A provocative and original investigation of our cultural fascination with crime, linking four archetypes—Detective, Victim, Defender, Killer—to four true stories about women driven by obsession.

In this illuminating exploration of women, violence, and obsession, Rachel Monroe interrogates the appeal of true crime through four narratives of fixation. In the 1940s, a frustrated heiress began creating dollhouse crime scenes depicting murders, suicides, and accidental deaths. Known as the “Mother of Forensic Science,” she revolutionized the field of what was then called legal medicine. In the aftermath of the Manson Family murders, a young woman moved into Sharon Tate’s guesthouse and, over the next two decades, entwined herself with the Tate family. In the mid-nineties, a landscape architect in Brooklyn fell in love with a convicted murderer, the supposed ringleader of the West Memphis Three, through an intense series of letters. After they married, she devoted her life to getting him freed from death row. And in 2015, a teenager deeply involved in the online fandom for the Columbine killers planned a mass shooting of her own.
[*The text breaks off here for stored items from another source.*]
-- ==== Sys2Proof/Machine/State.lean ====
section
/-! DEFINITION. The state of the CORE (10_state.md), its reset value (R36), and the reasons a step can stop. -/

namespace Sys2Proof.Machine

/-- The receive framer's state (R18): ten values. `nib k` is `NIB(k)`: two sync markers and `k` nibbles were received. -/
inductive RxState where
  | hunt
  | sync1
  | nib (k : Fin 8)
deriving DecidableEq, Repr

/-- The serializer's state (R22, R93): thirteen values. The first sync byte is sent by the step that leaves `idle` or `eof`,
so there is no resident first sync state. -/
inductive TxState where
  | idle
  | sync2
  | sync3
  | sync4
  | pay (k : Fin 8)
  | eof
deriving DecidableEq, Repr

/-- What an operation returns to its caller (R31, R66). -/
inductive OpResult where
  /-- PKT_SEND: `true` is accepted, `false` is busy. -/
  | sent (accepted : Bool)
  /-- PKT_RECV: the frame delivered, if any. -/
  | received (frame : Option Frame)
deriving DecidableEq, Repr

/-- A step's output record (R31). -/
structure Out where
  /-- `out.byte`: the byte written to the transmit data register, if one was. -/
  byte : Option Byte
  /-- `out.result`: the result returned, for PKT_SEND and PKT_RECV. -/
  result : Option OpResult
deriving DecidableEq, Repr

/-- The state: every field of 10_state.md, the last step's output record, and two fields of the model's own. -/
structure State where
  /-- `rx_state` (R18). -/
  rxState : RxState
  /-- `rx_buf`, the receive framer's assembly buffer (R19). -/
  rxBuf : Frame
  /-- `rx_slot`, the inbound single slot (R20). -/
  rxSlot : Frame
  /-- `rx_head` (R21). -/
  rxHead : Counter
  /-- `rx_tail` (R21). -/
  rxTail : Counter
  /-- `tx_state` (R22). -/
  txState : TxState
  /-- `tx_slot`, the outbound single slot (R23). -/
  txSlot : Frame
  /-- `tx_head` (R24). -/
  txHead : Counter
  /-- `tx_tail` (R24). -/
  txTail : Counter
  /-- `txe_ie`, the transmit-buffer-empty interrupt enable (R25). -/
  txeIe : Bool
  /-- `tc_ie`, the transmission-complete interrupt enable (R26). -/
  tcIe : Bool
  /-- `tx_enabled`, the transmitter is on (R27). -/
  txEnabled : Bool
  /-- `timer_armed`, the one-shot restart timer runs (R28). -/
  timerArmed : Bool
  /-- `initialised`, a RESET has happened (R29): 0 in `State.beforeReset`, 1 from the first RESET on. -/
  initialised : Bool
  /-- `out`, what the last step put out (R31, log 7). -/
  out : Out
  /-- MODEL's own: the operation words the environment still has to apply, oldest first (R149, log 4). -/
  ops : List OpWord
  /-- MODEL's own: how many free values RESET has drawn (R135, log 3). -/
  draws : Nat
deriving DecidableEq, Repr

/-- The CORE raises no exception and nothing in it is fatal (60_exceptions.md R119), so no step ends in a fault: the type has
no constructor. -/
inductive Fault where
deriving DecidableEq, Repr

/-- Why the model takes no step (R10, R128). Every reason is safe: it leaves a run out that the hardware cannot have, or a
word that spells nothing. -/
inductive Refusal where
  /-- An arm of `exec` without a meaning; no arm raises it. Safe. -/
  | notModelled (mnemonic : String)
  /-- `step`: the environment presents no operation word (log 4). Safe. -/
  | noOperation
  /-- `step`: the word's op code is reserved (R64, R128(a)). Safe. -/
  | reservedOp
  /-- `step`: the word has a must-be-zero bit set (R65, R128(a)). Safe. -/
  | nonzeroMbz
  /-- Every operation but RESET, before the first RESET (R128(b), R137). Safe. -/
  | notInitialised
  /-- TXE with `txe_ie = 0` (R128(c)). Safe. -/
  | txeNotEnabled
  /-- TC with `tc_ie = 0` (R128(d)). Safe. -/
  | tcNotEnabled
  /-- TIMER with `timer_armed = 0` (R128(e)). Safe. -/
  | timerNotArmed
deriving DecidableEq, Repr

/-- The machine right after RESET (R36). The three any-value fields hold the first three free draws (log 3); nothing is
presented yet (log 4). -/
def State.reset : State :=
  { rxState := .hunt
    rxBuf := Config.freeFrame 0
    rxSlot := Config.freeFrame 1
    rxHead := 0x00#8
    rxTail := 0x00#8
    txState := .idle
    txSlot := Config.freeFrame 2
    txHead := 0x00#8
    txTail := 0x00#8
    txeIe := false
    tcIe := false
    txEnabled := false
    timerArmed := false
    initialised := true
    out := { byte := none, result := none }
    ops := []
    draws := 3 }

/-- The machine before any operation: `initialised` is 0 (R29). The spec gives no other field of its own a value there, so the
other fields are those of `rest`, which is any state (log 25). No step has put anything out, no free value was drawn, and no
word waits. -/
def State.beforeReset (rest : State) : State :=
  { rest with
    initialised := false
    out := { byte := none, result := none }
    ops := []
    draws := 0 }

end Sys2Proof.Machine
end

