-- ==== Sys2Proof/Machine/Step.lean ====
section
/-! DEFINITION. One step: take the operation word the environment presents next, decode it, apply it (30_encoding.md R70,
60_exceptions.md R128, log 4). -/

namespace Sys2Proof.Machine

/-- One step of the machine. -/
def step (s : State) : Host.Outcome State Fault Refusal :=
  match fetch s with
  | none => .refused .noOperation
  | some (w, s') =>
    match decode w with
    | .ok i => exec i s'
    | .error why => .refused (refusalOfInvalid why)

/-- The state whose next step applies the table word `w` (log 4, 6). -/
def State.withFetchWord (s : State) (nbits w : Nat) : State := s.presentTableWord nbits w

end Sys2Proof.Machine
end

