-- ==== Sys2Proof/Machine/Core.lean ====
section
/-! DEFINITION. The machine as the host sees it. -/

def Sys2Proof.core : Host.Core :=
  { State := Sys2Proof.Machine.State
    Fault := Sys2Proof.Machine.Fault
    Refusal := Sys2Proof.Machine.Refusal
    step := Sys2Proof.Machine.step
    reset := Sys2Proof.Machine.State.reset }
end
Each woman, Monroe argues, represents and identifies with a particular archetype that provides an entryway into true crime. Through these four cases, she traces the history of American crime through the growth of forensic science, the evolving role of victims, the Satanic Panic, the rise of online detectives, and the long shadow of the Columbine shooting. In a combination of personal narrative, reportage, and a sociological examination of violence and media in the twentieth and twenty-first century, Savage Appetites scrupulously explores empathy, justice, and the persistent appeal of violence.